Extract 3d shows how the internal examiner finally provides an explicit disagreeing assessment, exposing the examiners’ diverging views. In what follows, the external examiner subtly calibrates and reorients the line of argument towards the higher grade five, again preparing the grounds for a joint, but different, decision.

The open-ended question ‘what do you think’ in Extract 3c (lines 91–92) did not yield a clear response (data not shown). So, here, in line 133, the external examiner pursues a response with a polar question restricting the response options to a ‘yes’ or ‘no’-response: ‘do you think it’s better than a four?’. The question design indicates that the external examiner expects a confirming response. However, a confirming response will be dispreferred in the sense that it will reveal the so far implicit disagreement between the two examiners, setting up a cross cutting preference (Heritage & Clayman, Citation2011). In response, the internal examiner’s disagreement finally gets ‘on the record’ with a confirming response in line 136. It is indeed delivered as a dispreferred response, with delay, hesitation markers and downgrading (lines 133, 134, 136), and a subsequent account (line 138). Notably, in response (lines 141, 143), the external examiner provides an upgraded agreement with the internal examiner’s assessment about the of the literary part of the exam (see line 138), indicating strong agreement with the positive assessment. The strong agreement is evident in the upgraded utterances in lines 141, 143 and 145.
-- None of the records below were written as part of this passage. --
-- ==== Sys2Proof/Certificates/Slice0/Obligations.lean ====
section
/-! DEFINITION. The statements for the provers. Where a statement uses the tap indices of 00_scope.md R11, they are
those of `Config.std` (assumption 3); where one speaks of `inputs`, that is how the model holds what the host does
(assumption 5), `driverReport` what its driver last reported (assumption 6), and `draws` the model's count of resets
(assumption 1): a clause that they stay as they are is the frame over the model's own fields. No statement rests on the value of a free value (assumptions 1, 2). -/

open Sys2Proof Sys2Proof.Machine

/-! ### Steps, ports and reset -/

/-- 30_encoding.md section 2: a step runs the command the host presents, decoded, with that input consumed; a
driver call runs `RUNALL`; `withFetchWord` presents its word (assumption 5). -/
def Obligations.StepRunsThePresentedCommand : Prop :=
  (∀ (s : State) (w : CmdWord) (rest : List HostInput), s.inputs = .period false true w :: rest →
    step s = exec (decode w) { s with inputs := rest }) ∧
  (∀ (s : State) (key frame : List Bool) (rest : List HostInput), s.inputs = .runAll key frame :: rest →
    step s = exec (.runall key frame) { s with inputs := rest }) ∧
  (∀ (s : State) (w : CmdWord), step (s.withFetchWord 24 w.toNat) = exec (decode w) s)

/-- 30_encoding.md R64: one period of the handshake: a command is taken, is not presented, or is not taken because
`rst` is 1. What `rsp_word` carries while `rsp_valid` is 0 is left open here (`IdlePeriodsKeepTheResponseWord`). -/
def Obligations.HandshakeOfOnePeriod : Prop :=
  (∀ (s : State) (w : CmdWord) (rest : List HostInput), s.inputs = .period false true w :: rest →
    ∃ t, step s = .next t ∧ exec (decode w) { s with inputs := rest } = .next t ∧ t.rspValid = true ∧
      (portsOut t false).rspValid = true ∧ (portsOut t false).rspWord = t.rspWord ∧ t.inputs = rest) ∧
  (∀ (s : State) (w : CmdWord) (rest : List HostInput), s.inputs = .period false false w :: rest →
    ∃ t, step s = .next t ∧ SameEngine s t ∧ t.rspValid = false ∧ t.inputs = rest ∧
      t.driverReport = s.driverReport ∧ t.draws = s.draws) ∧
  (∀ s : State, s.inputs = [] →
    ∃ t, step s = .next t ∧ SameEngine s t ∧ t.rspValid = false ∧ t.inputs = [] ∧
      t.driverReport = s.driverReport ∧ t.draws = s.draws) ∧
  (∀ (s : State) (w : CmdWord) (rest : List HostInput), s.inputs = .period true true w :: rest →
    step s = step { s with inputs := .period true false w :: rest } ∧ ∃ t, step s = .next t ∧ t.rspValid = false) ∧
  (∀ s : State, (portsOut s false).cmdReady = true)

/-- 70_reset_and_hazards.md R190 and R192: a period with `rst = 1`, whatever command is presented in it. The rule
leaves the register bits unspecified, and so does the statement. -/
def Obligations.HardwareResetPeriod : Prop :=
  (∀ (s : State) (cmdValid : Bool) (w : CmdWord) (rest : List HostInput),
    s.inputs = .period true cmdValid w :: rest →
    ∃ t, step s = .next t ∧ t.phase = .notStarted ∧ t.count = 0#8 ∧ t.klen = 0#8 ∧ t.flen = 0#8 ∧
      t.rspValid = false ∧ t.inputs = rest) ∧
  (∀ s : State, (portsOut s true).cmdReady = false ∧ (portsOut s true).rspValid = false)

/-- 10_state.md R34: the state after reset; the commands that would compute from the unspecified register bits
are refused with `InvalidPhaseTransition`, whatever the 64 bits are, and no command other than the three observation
commands answers anything that depends on them. -/
def Obligations.StateAfterReset : Prop :=
  State.reset.phase = .notStarted ∧ phaseCode State.reset.phase = 0#3 ∧ State.reset.count = 0#8 ∧
  State.reset.klen = 0#8 ∧ State.reset.flen = 0#8 ∧
  (∀ (r1 : BitVec 19) (r2 : BitVec 22) (r3 : BitVec 23) (b : Bool) (i : Instr),
    i = .mixkey b ∨ i = .mixframe b ∨ i = .discard ∨ i = .nextbit →
    exec i { State.reset with r1 := r1, r2 := r2, r3 := r3 } =
      .next (answered { State.reset with r1 := r1, r2 := r2, r3 := r3 } 0x20#8)) ∧
  ∀ (r1 r1' : BitVec 19) (r2 r2' : BitVec 22) (r3 r3' : BitVec 23) (i : Instr), i.isCore = true →
    (∀ sel idx, i ≠ .read sel idx ∧ i ≠ .rdclk sel ∧ i ≠ .rdout sel) →
    ∃ t t', exec i { State.reset with r1 := r1, r2 := r2, r3 := r3 } = .next t ∧
      exec i { State.reset with r1 := r1', r2 := r2', r3 := r3' } = .next t' ∧ t.rspWord = t'.rspWord

/-- The model's choice (assumptions 1 and 2): after the reset that `draws` counts as `n` the register bits and `rsp_word`
are the `n`-th free values, whatever `n` is, at `State.reset` and after a reset period. -/
def Obligations.ResetDrawsFreeValues : Prop :=
  (State.reset.r1 = Config.freeR1 State.reset.draws ∧ State.reset.r2 = Config.freeR2 State.reset.draws ∧
    State.reset.r3 = Config.freeR3 State.reset.draws ∧ State.reset.rspWord = Config.freeRsp State.reset.draws) ∧
  ∀ (s : State) (cmdValid : Bool) (w : CmdWord) (rest : List HostInput),
    s.inputs = .period true cmdValid w :: rest →
    ∃ t, step s = .next t ∧ t.draws = s.draws + 1 ∧ t.r1 = Config.freeR1 t.draws ∧ t.r2 = Config.freeR2 t.draws ∧
      t.r3 = Config.freeR3 t.draws ∧ t.rspWord = Config.freeRsp t.draws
In what follows, the external examiner continues with additional assessments (lines 145–161). However, in contrast to the patterns showed in previous extracts, where the external examiner has argued towards the lower grade four, the assessments at this point are designed as positive and upgraded, tilted towards the higher grade five. This is evident in the notable shift in the assessments from consisting of positive, but downgraded elements as described until now, to positive, upgraded assessments. Moreover, the ‘x, but y-format’ we have seen throughout (extracts 3b–3d), with the negative element appearing last, and thus given most weight, is reversed here: In lines 152–154 the external examiner uses the same format, but with the negative assessment first, followed with the positive assessment, framing the positive part as the most prominent, or working as an excuse for the weakness, both tilting the assessment towards the higher grade five.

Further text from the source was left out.